Holbein
German family of artists. Hans Holbein, who became one of the leading
painters in south Germany, was the son of Michael Holbein, a tanner, who
may have settled in Augsburg from Basle, and of Anna Mair, through whom
he was related to important artists working in and near Augsburg. These
included his uncles Hans Mair (probably identical with the painter Mair
von Landshut) and Michel Erhart, and his cousins Gregor Erhart, Paulus
Erhart and Hans Daucher, all of whom were sculptors. Apparently included
in Hans Holbein’s workshop was his brother Sigmund Holbein (d
Berne, 1540), whom Hans portrayed in a drawing (1512; London, BM). In
1501 they were together at Frankfurt am Main and in 1516–17 Sigmund took
proceedings against his brother, who had already left Augsburg. No
documented work by Sigmund Holbein survives. Hans Holbein married c.
1494, but the identity of his wife is unknown; their two sons, Ambrosius
Holbein and Hans Holbein, also became artists, the latter being among
the most important portrait painters in northern Europe during the
Reformation.
Hans Holbein the Elder
(b Augsburg, ?1460–65; d 1534). Painter and draughtsman.

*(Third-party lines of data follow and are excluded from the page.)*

-- ==== Sys2Proof/Machine/Mover.lean ====
section
/-!
DEFINITION. Hawser, the mover (R283 to R294), cell grants (R280, R281), channel settings (R282, R302), and the words of
Garnet that the symbol code corrects or poisons, with the scrubber (R271 to R273, R296 to R300).
-/
namespace Sys2Proof.Machine

/-! ### Words (R271, R273, R296, R297, R300) -/

/-- The area code of a word (R301). -/
def WordOf.area : WordOf → Nat
  | .cell _ _ | .freeCell => 0
  | .spill _ _ _ => 1
  | .homed _ _ => 2
  | .message _ _ | .payload _ _ _ => 3
  | .image _ => 4
  | .relocation => 5
  | .sram _ => 6

/-- R296, R461, R554: the image in force is read again from the flash; one that was staged live is lost at once. -/
def Chip.imageReread (c : Chip) : Chip :=
  if c.boot.live then
    ({ c with boot := { c.boot with lost := true, cacheLost := true } }).report 0x150 Kind.uncorrectable 0
  else if c.boot.running.isNone then c
  else ({ c with boot := { c.boot with rereading := true } }).emit (.flashRead c.boot.slot)

/-- A word is found poisoned: what it belongs to is marked, so that its owner meets the poison, and a free cell is
retired at once. -/
def Chip.markPoison (c : Chip) (w : WordOf) : Chip :=
  match w with
  | .cell ep i => c.updEp ep fun e => { e with cells := e.cells.modify i fun k => { k with poison := true } }
  | .freeCell => c.updGrn fun g => { g with retired := satAdd 0xFFFF g.retired 1 }
  | .spill f n i => c.updCq f n fun q => { q with spill := q.spill.modify i fun e => { e with poison := true } }
  | .homed f off =>
    let mark := fun (h : Home) =>
      if h.within off 1 && !h.poisoned off 1 then { h with poison := h.poison ++ [off / 8 * 8] } else h
    c.updFn f fun x => { x with home := x.home.map mark }
  | .message h i => c.updInst h fun x => { x with msgs := x.msgs.modify i fun m => { m with poison := true } }
  | .payload f n count => match (c.wq f n).bind Wq.instOf, c.xfer f n count with
    | some h, some x =>
      if x.payload.isEmpty then c
      else if x.d.ty = some .streamJob then c.jobEnd h St.dataError
      else c.finishWith f n count St.dataError fun e => { e with length := 0 }
    | _, _ => c
  | .image 0 => c.imageReread
  | .image _ => { c with boot := { c.boot with staged := if c.boot.inForce.isEmpty then none else c.boot.staged } }
  | .relocation | .sram _ => c

/-- A word needs correction again after its write-back: a hard fault, which retires its cell (R273, R297). -/
def Chip.hardFault (c : Chip) (w : WordOf) : Chip :=
  match w with
  | .cell ep i => c.updEp ep fun e => { e with cells := e.cells.modify i fun k => { k with retire := true } }
  | .freeCell => c.updGrn fun g => { g with retired := satAdd 0xFFFF g.retired 1 }
  | _ => c

/-- The bank group of a word of SRAM, 0 for the DRAM: its fault source is 0x0E0 plus it. -/
def WordOf.group : WordOf → Nat
  | .sram g => g
  | _ => 0

/-- R271, R273: a read of word `w` at byte address `addr` corrects a symbol (or finds it poisoned). -/
def Chip.wordError (c : Chip) (w : WordOf) (addr : Nat) (poison : Bool) : Chip :=
  let g := w.group
  let c := c.updGrn fun x => if poison then
      (if g = 0 then { x with dramUnc := satAdd 0xFFFF x.dramUnc 1 } else { x with sramUnc := satAdd 0xFFFF x.sramUnc 1 })
    else (if g = 0 then { x with dramCor := satAdd 0xFFFF x.dramCor 1 } else { x with sramCor := satAdd 0xFFFF x.sramCor 1 })
  let c := c.report (0x0E0 + g) (if poison then Kind.uncorrectable else Kind.correctedSymbol) addr
  if poison then (c.updGrn fun x => { x with lastUe := some (w.area, addr) }).markPoison w
  else if g ≠ 0 then c
  else if c.grn.wrote.contains addr then c.hardFault w
  else c.updGrn fun x => { x with toWrite := if x.toWrite.contains addr then x.toWrite else x.toWrite ++ [addr] }

/-- The corrected word is written back. -/
def Chip.wroteBack (c : Chip) (addr : Nat) : Chip :=
  if c.grn.toWrite.contains addr then
    c.updGrn fun x => { x with toWrite := x.toWrite.filter fun a => a != addr, wrote := x.wrote ++ [addr] }
  else c

/-! ### What a channel's data need (R134, R149, R283, R293) -/

/-- The sum of the requested lengths of the packets before packet `k` (R149). -/
def Xfer.before (x : Xfer) (k : Nat) : Nat := ((x.pkts.take k).map IsoPkt.req).sum

/-- Where byte `i` of packet `k` lies (R149). -/
def Xfer.pktAddr (x : Xfer) (k i : Nat) : Addr :=
  match x.pkts[k]? with
  | some p => if x.d.index then x.d.addr + p.offset.setWidth 64 + BitVec.ofNat 64 i
      else x.d.addr + BitVec.ofNat 64 (x.before k + i)
  | none => x.d.addr

/-- The packet in which the next bytes to fetch lie: number and offset in it; packets already decided are passed over. -/
def Xfer.fetchAt (x : Xfer) : Option (Nat × Nat) :=
  ((List.range x.pkts.length).find? fun k => match x.pkts[k]? with
    | some p => p.pstat.isNone && decide (x.moved < x.before k + p.req)
    | none => false).map fun k => (k, x.moved - x.before k)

The date of his birth has been estimated from his earliest signed
painting, the
Death of the Virgin (Budapest, Mus. F.A.), which is
dated 148(?). His earliest surviving dated altarpiece is the St Afra
Altarpiece, produced for the church of SS Ulrich and Afra, Augsburg
(1490; Eichstätt, Bischof. Pal.; Basle, Kstmus.). In 1493 he was
recorded, buying a house in Augsburg, as ‘Hans Holbein the painter,
citizen of Ulm’; he was then working in Ulm with the sculptor Michel
Erhart on the Weingartner Altarpiece, depicting scenes from the Life
of the Virgin, for the chapel of the Virgin in the Benedictine
monastery at Weingarten (1493; panels, Augsburg Cathedral; carvings
untraced); here the style of the paintings reveals the influence of the
Netherlandish style of Rogier van der Weyden. By this date, however,
Holbein had already developed stylistic traits of his own: the ability
to depict individual facial characteristics, the clear and symmetrical
organization of his figures within the available space (here placing
them within various architectural structures, which serve both to
delineate the subsidiary scenes and to unify the separate panels of the
altarpiece) and the use of warm, glowing colour.